> Extracted information:
╔══

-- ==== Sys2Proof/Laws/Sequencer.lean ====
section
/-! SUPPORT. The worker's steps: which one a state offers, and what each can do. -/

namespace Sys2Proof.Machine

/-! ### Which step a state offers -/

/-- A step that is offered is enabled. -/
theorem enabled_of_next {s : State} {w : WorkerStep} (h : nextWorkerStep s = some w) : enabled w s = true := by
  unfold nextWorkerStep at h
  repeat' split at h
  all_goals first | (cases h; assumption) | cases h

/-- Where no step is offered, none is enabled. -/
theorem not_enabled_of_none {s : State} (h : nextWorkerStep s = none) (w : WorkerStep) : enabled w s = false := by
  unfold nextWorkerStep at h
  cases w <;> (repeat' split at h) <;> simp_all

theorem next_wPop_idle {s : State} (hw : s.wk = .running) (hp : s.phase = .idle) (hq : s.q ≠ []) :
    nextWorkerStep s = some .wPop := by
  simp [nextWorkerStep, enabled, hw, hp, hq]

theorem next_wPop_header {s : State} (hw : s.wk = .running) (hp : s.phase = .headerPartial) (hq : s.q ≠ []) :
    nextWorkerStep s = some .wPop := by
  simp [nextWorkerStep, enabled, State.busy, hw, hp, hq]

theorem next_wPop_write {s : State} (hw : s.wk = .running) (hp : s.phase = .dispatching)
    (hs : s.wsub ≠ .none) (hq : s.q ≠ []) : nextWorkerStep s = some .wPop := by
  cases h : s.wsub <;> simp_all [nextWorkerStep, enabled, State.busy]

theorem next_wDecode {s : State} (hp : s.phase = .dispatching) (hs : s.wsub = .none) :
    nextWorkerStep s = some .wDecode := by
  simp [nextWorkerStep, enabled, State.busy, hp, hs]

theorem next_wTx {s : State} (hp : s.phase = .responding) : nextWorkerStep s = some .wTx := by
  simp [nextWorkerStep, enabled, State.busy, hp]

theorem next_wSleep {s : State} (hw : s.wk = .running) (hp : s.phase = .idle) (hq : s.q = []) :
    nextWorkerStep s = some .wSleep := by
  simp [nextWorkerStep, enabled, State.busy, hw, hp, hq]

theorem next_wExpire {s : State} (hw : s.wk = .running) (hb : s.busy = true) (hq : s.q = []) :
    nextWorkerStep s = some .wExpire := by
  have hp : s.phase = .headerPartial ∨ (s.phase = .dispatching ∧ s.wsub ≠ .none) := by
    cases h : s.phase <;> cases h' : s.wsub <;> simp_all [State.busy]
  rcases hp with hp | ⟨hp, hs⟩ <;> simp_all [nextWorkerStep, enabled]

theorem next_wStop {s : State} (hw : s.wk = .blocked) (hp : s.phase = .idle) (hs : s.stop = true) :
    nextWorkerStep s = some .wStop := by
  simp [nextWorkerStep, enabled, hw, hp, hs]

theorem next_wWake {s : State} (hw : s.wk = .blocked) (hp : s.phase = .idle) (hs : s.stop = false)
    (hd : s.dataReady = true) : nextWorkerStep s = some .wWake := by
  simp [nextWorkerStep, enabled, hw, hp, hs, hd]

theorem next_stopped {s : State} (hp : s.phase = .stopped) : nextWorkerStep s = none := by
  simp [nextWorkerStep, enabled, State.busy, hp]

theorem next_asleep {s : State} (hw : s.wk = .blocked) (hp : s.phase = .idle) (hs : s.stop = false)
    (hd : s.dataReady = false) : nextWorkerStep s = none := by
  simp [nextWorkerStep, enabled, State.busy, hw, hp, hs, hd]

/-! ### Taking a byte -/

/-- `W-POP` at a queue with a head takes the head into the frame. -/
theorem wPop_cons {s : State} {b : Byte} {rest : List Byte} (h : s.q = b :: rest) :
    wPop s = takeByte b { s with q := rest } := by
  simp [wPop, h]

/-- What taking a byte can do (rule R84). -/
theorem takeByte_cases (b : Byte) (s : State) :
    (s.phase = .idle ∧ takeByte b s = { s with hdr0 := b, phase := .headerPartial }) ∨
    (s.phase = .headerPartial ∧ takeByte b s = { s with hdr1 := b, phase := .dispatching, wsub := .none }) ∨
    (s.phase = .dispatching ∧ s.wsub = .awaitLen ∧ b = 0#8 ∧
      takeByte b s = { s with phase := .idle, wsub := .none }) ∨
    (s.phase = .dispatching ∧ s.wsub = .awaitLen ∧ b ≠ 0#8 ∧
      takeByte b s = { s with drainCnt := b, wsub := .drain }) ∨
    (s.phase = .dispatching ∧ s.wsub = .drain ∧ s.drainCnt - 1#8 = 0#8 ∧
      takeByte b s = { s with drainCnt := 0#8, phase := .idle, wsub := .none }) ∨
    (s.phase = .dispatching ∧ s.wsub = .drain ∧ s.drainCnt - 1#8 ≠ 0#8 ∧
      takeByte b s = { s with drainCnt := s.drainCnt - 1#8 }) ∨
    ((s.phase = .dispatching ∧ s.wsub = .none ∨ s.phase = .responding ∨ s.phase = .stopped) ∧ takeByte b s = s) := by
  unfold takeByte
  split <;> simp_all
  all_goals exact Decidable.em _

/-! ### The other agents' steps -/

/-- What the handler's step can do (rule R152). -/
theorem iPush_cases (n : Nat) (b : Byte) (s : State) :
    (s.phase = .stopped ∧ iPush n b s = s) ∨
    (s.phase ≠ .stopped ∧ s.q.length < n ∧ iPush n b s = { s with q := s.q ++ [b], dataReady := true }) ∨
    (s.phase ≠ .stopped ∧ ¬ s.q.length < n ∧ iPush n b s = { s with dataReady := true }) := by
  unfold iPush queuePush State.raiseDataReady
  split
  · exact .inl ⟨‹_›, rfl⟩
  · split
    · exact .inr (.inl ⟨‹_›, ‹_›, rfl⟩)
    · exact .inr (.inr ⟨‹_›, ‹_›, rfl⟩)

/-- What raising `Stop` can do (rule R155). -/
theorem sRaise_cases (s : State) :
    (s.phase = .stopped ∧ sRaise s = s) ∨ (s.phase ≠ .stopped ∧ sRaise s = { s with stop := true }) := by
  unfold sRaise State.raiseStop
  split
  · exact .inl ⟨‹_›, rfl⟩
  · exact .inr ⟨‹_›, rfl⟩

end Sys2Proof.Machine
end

╚══

> What the exercise asks: From the records above, transcribe exactly the run of lines that opens with the line holding "(s.phase = .dispatching ∧ s.wsub = .awaitLen ∧ b ≠" and closes with the line holding "s.drainCnt - 1#8 = 0#8 ∧", both included.

> Completed task:
    (s.phase = .dispatching ∧ s.wsub = .awaitLen ∧ b ≠ 0#8 ∧
      takeByte b s = { s with drainCnt := b, wsub := .drain }) ∨
    (s.phase = .dispatching ∧ s.wsub = .drain ∧ s.drainCnt - 1#8 = 0#8 ∧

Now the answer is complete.